Stored data:
--- START ---
-- ==== Sys2Proof/Certificates/Slice0/Obligations.lean ====
section
/-! DEFINITION. The statements for the provers. Each docstring names the rules of spec/ that the statement formalises;
a clause that rests on a choice of the model names the log entry. -/

section
open Sys2Proof Sys2Proof.Machine

/-! Encoding. -/

/-- Decoding the bytes of a well-formed instruction gives it back and leaves the rest (R140 to R171); `SBJNZ` and
`LDINTB` are second spellings (R192, R193). -/
def Obligations.DecodeEncode : Prop :=
  ∀ (i : Instr) (rest : List Byte), i.wellFormed = true → i.isAlias = false →
    decode (encode i ++ rest) = .ok (i, rest)

/-- What the decoder accepts is the encoding of a well-formed instruction: no bit of it is ignored, and reserved codes
are refused (R155, R171). -/
def Obligations.DecodeSound : Prop :=
  ∀ (bs : List Byte) (i : Instr) (rest : List Byte), decode bs = .ok (i, rest) →
    i.wellFormed = true ∧ i.isAlias = false ∧ bs = encode i ++ rest

/-- The two second spellings: the words of `SBJNZ` are `ADJNZ`'s (R193, R458), those of `LDINTB` are two `LDC`
(R192), which together do what the macro does (R517). -/
def Obligations.AliasWords : Prop :=
  (∀ sz v dst d rest, (Instr.sbjnz sz v dst d).wellFormed = true →
    decode (encode (.sbjnz sz v dst d) ++ rest) = .ok (.adjnz sz v dst d, rest)) ∧
  (∀ v rest, decode (encode (.ldintb v) ++ rest) =
    .ok (.ldcImm (0#12 ++ v.extractLsb' 16 4) .intbh, encode (.ldcImm (v.extractLsb' 0 16) .intbl) ++ rest)) ∧
  (∀ v s, ∃ t u m, exec (.ldcImm (0#12 ++ v.extractLsb' 16 4) .intbh) s = .next t ∧
    exec (.ldcImm (v.extractLsb' 0 16) .intbl) t = .next u ∧ exec (.ldintb v) s = .next m ∧
    u.intb = v ∧ m.intb = v ∧ u.pc = s.pc + 8 ∧ m.pc = s.pc + 8)

/-- The decoder calls a code unassigned by its first and second byte, exactly where R159 to R166 and R491 leave
the pair open, and a step that fetches one, or a code that is assigned with an operand the instruction does not
accept, is refused (R170, R171, D19). That the condition byte of `BMCnd dest` outside the fourteen, which R159 and R170
leave unassigned too, is sorted under the reserved codes is the model's choice (log 19). -/
def Obligations.UnassignedRefused : Prop :=
  (∀ (b c : Byte) (rest : List Byte),
    decode (b :: c :: rest) = .error .unassigned ↔ unassignedCode b c = true) ∧
  (∀ (s : State) (b c : Byte) (rest : List Byte), s.ready → s.code = b :: c :: rest → unassignedCode b c = true →
    step s = .refused .unassignedEncoding) ∧
  (∀ (s : State) (b c : Byte) (rest : List Byte) (e : DecodeError), s.ready → s.code = b :: c :: rest →
    decode s.code = .error e → unassignedCode b c = false → step s = .refused .reservedEncoding)

/-- Words of the spec's examples decode to the instructions they stand for (R202, R236, R273, R310, R335, R447, R457,
R512, R516, R218). In the word of `LDCTX` the order of its operands, abs16 before abs20, is the model's choice (PRESUMED,
log 39; G10). -/
def Obligations.DecodeWords : Prop :=
  decode [0x77#8, 0x46#8, 0x02#8, 0x00#8] = .ok (.addGImm (.w 2#16) (.mem (.ind .a0)), []) ∧
  decode [0x75#8, 0xC2#8, 0xFF#8, 0xFF#8] = .ok (.movGImm (.w 0xFFFF#16) (.data .d2), []) ∧
  decode [0x7E#8, 0x9F#8, 0x52#8, 0x00#8] = .ok (.bsetG (.abs16 0x52#16), []) ∧
  decode [0xEB#8, 0x20#8, 0x0F#8, 0x00#8] = .ok (.ldcImm 15#16 .intbh, []) ∧
  decode [0x75#8, 0x10#8, 0x00#8, 0x00#8, 0x01#8] = .ok (.steDsp20 .w (.data .d0) 0x10000#20, []) ∧
  decode [0x7C#8, 0xF0#8, 0x00#8, 0x04#8, 0x00#8, 0x80#8, 0x0F#8] = .ok (.ldctx 0x400#16 0xF8000#20, []) ∧
  decode [0xF9#8, 0xF0#8, 0xFE#8] = .ok (.adjnz .w 15#4 (.data .d0) 0xFE#8, []) ∧
  decode [0xE8#8, 0xA0#8] = .ok (.shlImm .b 10#4 (.data .d0), []) ∧
  decode [0x7C#8, 0x96#8] = .ok (.movDirFromR0L .hl (.mem (.ind .a0)), []) ∧
  decode [0x7D#8, 0xCA#8, 0x05#8] = .ok (.jcnd16 .ge 5#8, [])

/-! The step. -/

/-- A step at a boundary where no request is accepted runs the instruction at `pc` and completes it: an interruptible
one that has not moved on is in progress, any other has completed (R480, R549, R613, R630); and a step goes on with an
instruction in progress. The model's choices here: D counts as it is when the instruction, or the iteration, starts
(log 29, D28), and `pc` stays at an instruction in progress between its iterations (log 27, D26). -/
def Obligations.StepRuns : Prop :=
  (∀ s i rest, s.ready → decode s.code = .ok (i, rest) →
    (∀ e, exec i s.fetched.started = .fault e → step s = .fault e) ∧
    (∀ t, exec i s.fetched.started = .next t →
      step s = .next (if interruptible i = true ∧ t.pc = s.pc then { t with resume := some i }
        else { t.tick with stepReq := t.stepReq || s.flg.d }))) ∧
  (∀ s i, s.resume = some i → s.resetReq = false → s.waiting = false → s.intShadow = false → (chooseHw s).1 = none →
    (∀ e, exec i { s with resume := none, prevI := none, draws := (chooseHw s).2 } = .fault e → step s = .fault e) ∧
    (∀ t, exec i { s with resume := none, prevI := none, draws := (chooseHw s).2 } = .next t →
      step s = .next (if interruptible i = true ∧ t.pc = s.pc then { t with resume := some i }
        else { t.tick with stepReq := t.stepReq || s.flg.d })))

/-- The eight bytes a step decodes lie at ascending addresses from `pc`; each is the stored byte, or an earlier byte
that the instruction queue still holds (R76, R128); an unassigned address reads as an open value (D12) and is left
out. -/
def Obligations.FetchBytes : Prop :=
  ∀ (s : State) (k : Nat), k < 8 → s.isHole (s.pc + BitVec.ofNat 20 k) = false →
    ∃ b, s.code[k]? = some b ∧
      (b = s.peek (s.pc + BitVec.ofNat 20 k) ∨ ((s.pc + BitVec.ofNat 20 k).toNat, b) ∈ s.queue)

/-- The registers after reset (R62). Bank 1, which the rule leaves open, is the model's choice (log 1) and is not stated
here. -/
def Obligations.ResetState : Prop :=
  State.reset.bank0 = Bank.zero ∧ State.reset.sb = 0#16 ∧ State.reset.usp = 0#16 ∧ State.reset.isp = 0#16 ∧
  State.reset.intb = 0#20 ∧ State.reset.flg.toWord = 0#16 ∧
  State.reset.pc = memVector State.reset.mem 0xFFFFC#20
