-- ==== Sys2Proof/Laws/State.lean ====
section
/-! SUPPORT. One lemma for each field of State and each update of it, so that no proof unfolds a record update. -/

namespace Sys2Proof.Machine

/-! `State.setBank`. -/

@[simp] theorem State.setBank_bank0 (s : State) (k : Bank) : (s.setBank k).bank0 = (if s.flg.b then s.bank0 else k) := rfl
@[simp] theorem State.setBank_bank1 (s : State) (k : Bank) : (s.setBank k).bank1 = (if s.flg.b then k else s.bank1) := rfl
@[simp] theorem State.setBank_sb (s : State) (k : Bank) : (s.setBank k).sb = s.sb := rfl
@[simp] theorem State.setBank_usp (s : State) (k : Bank) : (s.setBank k).usp = s.usp := rfl
@[simp] theorem State.setBank_isp (s : State) (k : Bank) : (s.setBank k).isp = s.isp := rfl
@[simp] theorem State.setBank_intb (s : State) (k : Bank) : (s.setBank k).intb = s.intb := rfl
@[simp] theorem State.setBank_pc (s : State) (k : Bank) : (s.setBank k).pc = s.pc := rfl
@[simp] theorem State.setBank_flg (s : State) (k : Bank) : (s.setBank k).flg = s.flg := rfl
@[simp] theorem State.setBank_mem (s : State) (k : Bank) : (s.setBank k).mem = s.mem := rfl
@[simp] theorem State.setBank_intShadow (s : State) (k : Bank) : (s.setBank k).intShadow = s.intShadow := rfl
@[simp] theorem State.setBank_waiting (s : State) (k : Bank) : (s.setBank k).waiting = s.waiting := rfl
@[simp] theorem State.setBank_prevI (s : State) (k : Bank) : (s.setBank k).prevI = s.prevI := rfl
@[simp] theorem State.setBank_iplOld (s : State) (k : Bank) : (s.setBank k).iplOld = s.iplOld := rfl
@[simp] theorem State.setBank_resume (s : State) (k : Bank) : (s.setBank k).resume = s.resume := rfl
@[simp] theorem State.setBank_queue (s : State) (k : Bank) : (s.setBank k).queue = s.queue := rfl
@[simp] theorem State.setBank_sources (s : State) (k : Bank) : (s.setBank k).sources = s.sources := rfl
@[simp] theorem State.setBank_nmiReq (s : State) (k : Bank) : (s.setBank k).nmiReq = s.nmiReq := rfl
@[simp] theorem State.setBank_wdtReq (s : State) (k : Bank) : (s.setBank k).wdtReq = s.wdtReq := rfl
@[simp] theorem State.setBank_dbcReq (s : State) (k : Bank) : (s.setBank k).dbcReq = s.dbcReq := rfl
@[simp] theorem State.setBank_stepReq (s : State) (k : Bank) : (s.setBank k).stepReq = s.stepReq := rfl
@[simp] theorem State.setBank_resetReq (s : State) (k : Bank) : (s.setBank k).resetReq = s.resetReq := rfl
@[simp] theorem State.setBank_matchRegs (s : State) (k : Bank) : (s.setBank k).matchRegs = s.matchRegs := rfl
@[simp] theorem State.setBank_matchReq (s : State) (k : Bank) : (s.setBank k).matchReq = s.matchReq := rfl
@[simp] theorem State.setBank_sfrTrace (s : State) (k : Bank) : (s.setBank k).sfrTrace = s.sfrTrace := rfl
@[simp] theorem State.setBank_product (s : State) (k : Bank) : (s.setBank k).product = s.product := rfl
@[simp] theorem State.setBank_draws (s : State) (k : Bank) : (s.setBank k).draws = s.draws := rfl

/-! `State.setFlg`. -/

@[simp] theorem State.setFlg_bank0 (s : State) (f : Flg) : (s.setFlg f).bank0 = s.bank0 := rfl
@[simp] theorem State.setFlg_bank1 (s : State) (f : Flg) : (s.setFlg f).bank1 = s.bank1 := rfl
@[simp] theorem State.setFlg_sb (s : State) (f : Flg) : (s.setFlg f).sb = s.sb := rfl
@[simp] theorem State.setFlg_usp (s : State) (f : Flg) : (s.setFlg f).usp = s.usp := rfl
@[simp] theorem State.setFlg_isp (s : State) (f : Flg) : (s.setFlg f).isp = s.isp := rfl
@[simp] theorem State.setFlg_intb (s : State) (f : Flg) : (s.setFlg f).intb = s.intb := rfl
@[simp] theorem State.setFlg_pc (s : State) (f : Flg) : (s.setFlg f).pc = s.pc := rfl
@[simp] theorem State.setFlg_flg (s : State) (f : Flg) : (s.setFlg f).flg = f := rfl
@[simp] theorem State.setFlg_mem (s : State) (f : Flg) : (s.setFlg f).mem = s.mem := rfl
@[simp] theorem State.setFlg_intShadow (s : State) (f : Flg) : (s.setFlg f).intShadow = s.intShadow := rfl
@[simp] theorem State.setFlg_waiting (s : State) (f : Flg) : (s.setFlg f).waiting = s.waiting := rfl
@[simp] theorem State.setFlg_prevI (s : State) (f : Flg) : (s.setFlg f).prevI = s.prevI := rfl
@[simp] theorem State.setFlg_iplOld (s : State) (f : Flg) : (s.setFlg f).iplOld = s.iplOld := rfl
@[simp] theorem State.setFlg_resume (s : State) (f : Flg) : (s.setFlg f).resume = s.resume := rfl
@[simp] theorem State.setFlg_queue (s : State) (f : Flg) : (s.setFlg f).queue = s.queue := rfl
@[simp] theorem State.setFlg_sources (s : State) (f : Flg) : (s.setFlg f).sources = s.sources := rfl
@[simp] theorem State.setFlg_nmiReq (s : State) (f : Flg) : (s.setFlg f).nmiReq = s.nmiReq := rfl
@[simp] theorem State.setFlg_wdtReq (s : State) (f : Flg) : (s.setFlg f).wdtReq = s.wdtReq := rfl
@[simp] theorem State.setFlg_dbcReq (s : State) (f : Flg) : (s.setFlg f).dbcReq = s.dbcReq := rfl
@[simp] theorem State.setFlg_stepReq (s : State) (f : Flg) : (s.setFlg f).stepReq = s.stepReq := rfl
@[simp] theorem State.setFlg_resetReq (s : State) (f : Flg) : (s.setFlg f).resetReq = s.resetReq := rfl
@[simp] theorem State.setFlg_matchRegs (s : State) (f : Flg) : (s.setFlg f).matchRegs = s.matchRegs := rfl
@[simp] theorem State.setFlg_matchReq (s : State) (f : Flg) : (s.setFlg f).matchReq = s.matchReq := rfl
@[simp] theorem State.setFlg_sfrTrace (s : State) (f : Flg) : (s.setFlg f).sfrTrace = s.sfrTrace := rfl
@[simp] theorem State.setFlg_product (s : State) (f : Flg) : (s.setFlg f).product = s.product := rfl
@[simp] theorem State.setFlg_draws (s : State) (f : Flg) : (s.setFlg f).draws = s.draws := rfl

/-! `State.setSp`. -/

@[simp] theorem State.setSp_bank0 (s : State) (v : Word) : (s.setSp v).bank0 = s.bank0 := rfl
@[simp] theorem State.setSp_bank1 (s : State) (v : Word) : (s.setSp v).bank1 = s.bank1 := rfl
@[simp] theorem State.setSp_sb (s : State) (v : Word) : (s.setSp v).sb = s.sb := rfl
@[simp] theorem State.setSp_usp (s : State) (v : Word) : (s.setSp v).usp = (if s.flg.u then v else s.usp) := rfl
@[simp] theorem State.setSp_isp (s : State) (v : Word) : (s.setSp v).isp = (if s.flg.u then s.isp else v) := rfl
@[simp] theorem State.setSp_intb (s : State) (v : Word) : (s.setSp v).intb = s.intb := rfl
@[simp] theorem State.setSp_pc (s : State) (v : Word) : (s.setSp v).pc = s.pc := rfl
@[simp] theorem State.setSp_flg (s : State) (v : Word) : (s.setSp v).flg = s.flg := rfl
@[simp] theorem State.setSp_mem (s : State) (v : Word) : (s.setSp v).mem = s.mem := rfl
@[simp] theorem State.setSp_intShadow (s : State) (v : Word) : (s.setSp v).intShadow = s.intShadow := rfl
@[simp] theorem State.setSp_waiting (s : State) (v : Word) : (s.setSp v).waiting = s.waiting := rfl
@[simp] theorem State.setSp_prevI (s : State) (v : Word) : (s.setSp v).prevI = s.prevI := rfl
@[simp] theorem State.setSp_iplOld (s : State) (v : Word) : (s.setSp v).iplOld = s.iplOld := rfl
@[simp] theorem State.setSp_resume (s : State) (v : Word) : (s.setSp v).resume = s.resume := rfl
@[simp] theorem State.setSp_queue (s : State) (v : Word) : (s.setSp v).queue = s.queue := rfl
@[simp] theorem State.setSp_sources (s : State) (v : Word) : (s.setSp v).sources = s.sources := rfl
@[simp] theorem State.setSp_nmiReq (s : State) (v : Word) : (s.setSp v).nmiReq = s.nmiReq := rfl
@[simp] theorem State.setSp_wdtReq (s : State) (v : Word) : (s.setSp v).wdtReq = s.wdtReq := rfl
@[simp] theorem State.setSp_dbcReq (s : State) (v : Word) : (s.setSp v).dbcReq = s.dbcReq := rfl
@[simp] theorem State.setSp_stepReq (s : State) (v : Word) : (s.setSp v).stepReq = s.stepReq := rfl
@[simp] theorem State.setSp_resetReq (s : State) (v : Word) : (s.setSp v).resetReq = s.resetReq := rfl
@[simp] theorem State.setSp_matchRegs (s : State) (v : Word) : (s.setSp v).matchRegs = s.matchRegs := rfl
@[simp] theorem State.setSp_matchReq (s : State) (v : Word) : (s.setSp v).matchReq = s.matchReq := rfl
@[simp] theorem State.setSp_sfrTrace (s : State) (v : Word) : (s.setSp v).sfrTrace = s.sfrTrace := rfl
@[simp] theorem State.setSp_product (s : State) (v : Word) : (s.setSp v).product = s.product := rfl
@[simp] theorem State.setSp_draws (s : State) (v : Word) : (s.setSp v).draws = s.draws := rfl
--- END ---
* [Directions] Only the lines above from the line with "a clause that" to the line with "bs = .ok (i, rest) →", those two lines included, should be reproduced exactly.

* [Written answer]
a clause that rests on a choice of the model names the log entry. -/

section
open Sys2Proof Sys2Proof.Machine

/-! Encoding. -/

/-- Decoding the bytes of a well-formed instruction gives it back and leaves the rest (R140 to R171); `SBJNZ` and
`LDINTB` are second spellings (R192, R193). -/
def Obligations.DecodeEncode : Prop :=
  ∀ (i : Instr) (rest : List Byte), i.wellFormed = true → i.isAlias = false →
    decode (encode i ++ rest) = .ok (i, rest)

/-- What the decoder accepts is the encoding of a well-formed instruction: no bit of it is ignored, and reserved codes
are refused (R155, R171). -/
def Obligations.DecodeSound : Prop :=
  ∀ (bs : List Byte) (i : Instr) (rest : List Byte), decode bs = .ok (i, rest) →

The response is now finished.